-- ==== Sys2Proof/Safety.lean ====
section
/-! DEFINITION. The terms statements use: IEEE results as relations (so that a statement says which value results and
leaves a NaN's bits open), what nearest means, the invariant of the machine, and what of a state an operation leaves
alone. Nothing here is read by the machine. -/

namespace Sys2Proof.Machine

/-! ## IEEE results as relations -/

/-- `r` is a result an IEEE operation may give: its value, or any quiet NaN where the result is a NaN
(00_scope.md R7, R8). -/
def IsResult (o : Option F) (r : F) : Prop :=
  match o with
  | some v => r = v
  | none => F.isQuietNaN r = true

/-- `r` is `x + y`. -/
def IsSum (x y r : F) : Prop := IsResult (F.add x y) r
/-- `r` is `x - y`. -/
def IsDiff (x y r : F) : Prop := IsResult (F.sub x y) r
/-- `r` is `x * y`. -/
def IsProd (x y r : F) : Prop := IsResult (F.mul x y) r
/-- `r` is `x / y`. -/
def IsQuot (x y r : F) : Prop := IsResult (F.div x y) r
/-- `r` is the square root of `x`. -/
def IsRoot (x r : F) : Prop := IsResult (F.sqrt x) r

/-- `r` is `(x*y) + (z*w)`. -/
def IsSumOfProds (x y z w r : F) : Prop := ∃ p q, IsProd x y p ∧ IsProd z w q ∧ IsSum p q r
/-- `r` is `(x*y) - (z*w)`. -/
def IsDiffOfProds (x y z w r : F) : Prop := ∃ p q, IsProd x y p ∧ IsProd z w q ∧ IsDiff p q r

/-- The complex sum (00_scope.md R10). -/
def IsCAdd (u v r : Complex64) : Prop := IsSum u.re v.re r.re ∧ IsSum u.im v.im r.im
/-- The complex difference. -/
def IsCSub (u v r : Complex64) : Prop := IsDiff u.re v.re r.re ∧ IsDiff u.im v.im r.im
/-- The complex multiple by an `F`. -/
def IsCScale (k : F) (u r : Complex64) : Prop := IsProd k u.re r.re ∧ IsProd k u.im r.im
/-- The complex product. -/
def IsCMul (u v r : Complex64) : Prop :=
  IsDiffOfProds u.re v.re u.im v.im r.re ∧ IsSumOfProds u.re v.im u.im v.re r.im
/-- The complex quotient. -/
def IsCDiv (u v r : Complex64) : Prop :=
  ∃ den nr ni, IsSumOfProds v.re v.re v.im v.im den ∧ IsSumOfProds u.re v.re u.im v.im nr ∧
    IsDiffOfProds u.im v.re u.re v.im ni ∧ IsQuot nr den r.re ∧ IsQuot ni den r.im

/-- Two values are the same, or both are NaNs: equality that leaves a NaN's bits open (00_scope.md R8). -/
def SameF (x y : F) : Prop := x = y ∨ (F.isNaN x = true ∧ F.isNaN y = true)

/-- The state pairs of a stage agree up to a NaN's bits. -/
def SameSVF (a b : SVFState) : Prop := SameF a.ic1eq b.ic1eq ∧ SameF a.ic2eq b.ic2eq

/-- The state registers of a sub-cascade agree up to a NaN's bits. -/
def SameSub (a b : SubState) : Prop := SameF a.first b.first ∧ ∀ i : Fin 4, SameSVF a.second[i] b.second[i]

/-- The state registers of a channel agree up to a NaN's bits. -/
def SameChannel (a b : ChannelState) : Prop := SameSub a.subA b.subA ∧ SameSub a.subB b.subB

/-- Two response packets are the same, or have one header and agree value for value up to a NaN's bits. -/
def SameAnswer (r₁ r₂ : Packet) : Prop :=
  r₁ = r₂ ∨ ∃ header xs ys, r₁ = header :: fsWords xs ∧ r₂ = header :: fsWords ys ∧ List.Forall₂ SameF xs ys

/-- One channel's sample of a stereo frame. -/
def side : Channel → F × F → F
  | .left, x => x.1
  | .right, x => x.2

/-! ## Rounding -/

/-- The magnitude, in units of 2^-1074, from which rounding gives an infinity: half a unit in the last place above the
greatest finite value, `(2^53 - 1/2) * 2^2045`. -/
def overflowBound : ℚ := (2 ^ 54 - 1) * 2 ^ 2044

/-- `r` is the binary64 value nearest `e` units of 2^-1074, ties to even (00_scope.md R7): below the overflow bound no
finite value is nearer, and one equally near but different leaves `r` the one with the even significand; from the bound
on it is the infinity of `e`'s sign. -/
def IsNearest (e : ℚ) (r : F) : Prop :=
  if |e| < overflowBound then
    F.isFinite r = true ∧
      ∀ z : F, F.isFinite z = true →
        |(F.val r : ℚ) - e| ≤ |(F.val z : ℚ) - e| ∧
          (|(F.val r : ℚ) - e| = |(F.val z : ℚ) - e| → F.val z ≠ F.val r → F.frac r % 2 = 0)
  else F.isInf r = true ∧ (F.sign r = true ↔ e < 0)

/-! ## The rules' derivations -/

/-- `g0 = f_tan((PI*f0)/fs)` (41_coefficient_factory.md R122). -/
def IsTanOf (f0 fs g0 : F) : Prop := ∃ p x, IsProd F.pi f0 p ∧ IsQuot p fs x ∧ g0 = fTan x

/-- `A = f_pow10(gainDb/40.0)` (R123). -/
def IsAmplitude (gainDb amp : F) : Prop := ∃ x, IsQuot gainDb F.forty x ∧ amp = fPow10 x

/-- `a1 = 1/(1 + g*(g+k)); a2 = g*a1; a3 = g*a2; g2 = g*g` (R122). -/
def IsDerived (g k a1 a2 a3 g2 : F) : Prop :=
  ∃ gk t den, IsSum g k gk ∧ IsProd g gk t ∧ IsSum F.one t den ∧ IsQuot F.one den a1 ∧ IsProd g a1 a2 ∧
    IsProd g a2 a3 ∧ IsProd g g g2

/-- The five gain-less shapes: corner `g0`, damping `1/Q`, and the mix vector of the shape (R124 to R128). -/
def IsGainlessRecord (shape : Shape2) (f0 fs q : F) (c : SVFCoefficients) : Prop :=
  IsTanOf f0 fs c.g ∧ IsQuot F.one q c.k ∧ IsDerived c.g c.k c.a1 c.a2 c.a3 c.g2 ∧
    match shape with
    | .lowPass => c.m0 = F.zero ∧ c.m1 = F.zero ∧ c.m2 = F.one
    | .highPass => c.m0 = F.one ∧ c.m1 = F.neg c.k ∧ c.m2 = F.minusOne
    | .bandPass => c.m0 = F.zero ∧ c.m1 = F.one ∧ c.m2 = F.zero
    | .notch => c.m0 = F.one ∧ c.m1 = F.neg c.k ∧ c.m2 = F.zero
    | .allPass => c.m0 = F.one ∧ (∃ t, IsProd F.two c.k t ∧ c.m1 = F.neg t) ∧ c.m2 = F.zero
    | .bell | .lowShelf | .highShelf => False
•••
**Task objective:**
Copy the stretch of the records above that runs from the line with "def IsProd (x" through the line with "(00_scope.md R10). -/". Both end lines belong in the copy, and nothing else does.

**Solution for this exercise:**
def IsProd (x y r : F) : Prop := IsResult (F.mul x y) r
/-- `r` is `x / y`. -/
def IsQuot (x y r : F) : Prop := IsResult (F.div x y) r
/-- `r` is the square root of `x`. -/
def IsRoot (x r : F) : Prop := IsResult (F.sqrt x) r

/-- `r` is `(x*y) + (z*w)`. -/
def IsSumOfProds (x y z w r : F) : Prop := ∃ p q, IsProd x y p ∧ IsProd z w q ∧ IsSum p q r
/-- `r` is `(x*y) - (z*w)`. -/
def IsDiffOfProds (x y z w r : F) : Prop := ∃ p q, IsProd x y p ∧ IsProd z w q ∧ IsDiff p q r

/-- The complex sum (00_scope.md R10). -/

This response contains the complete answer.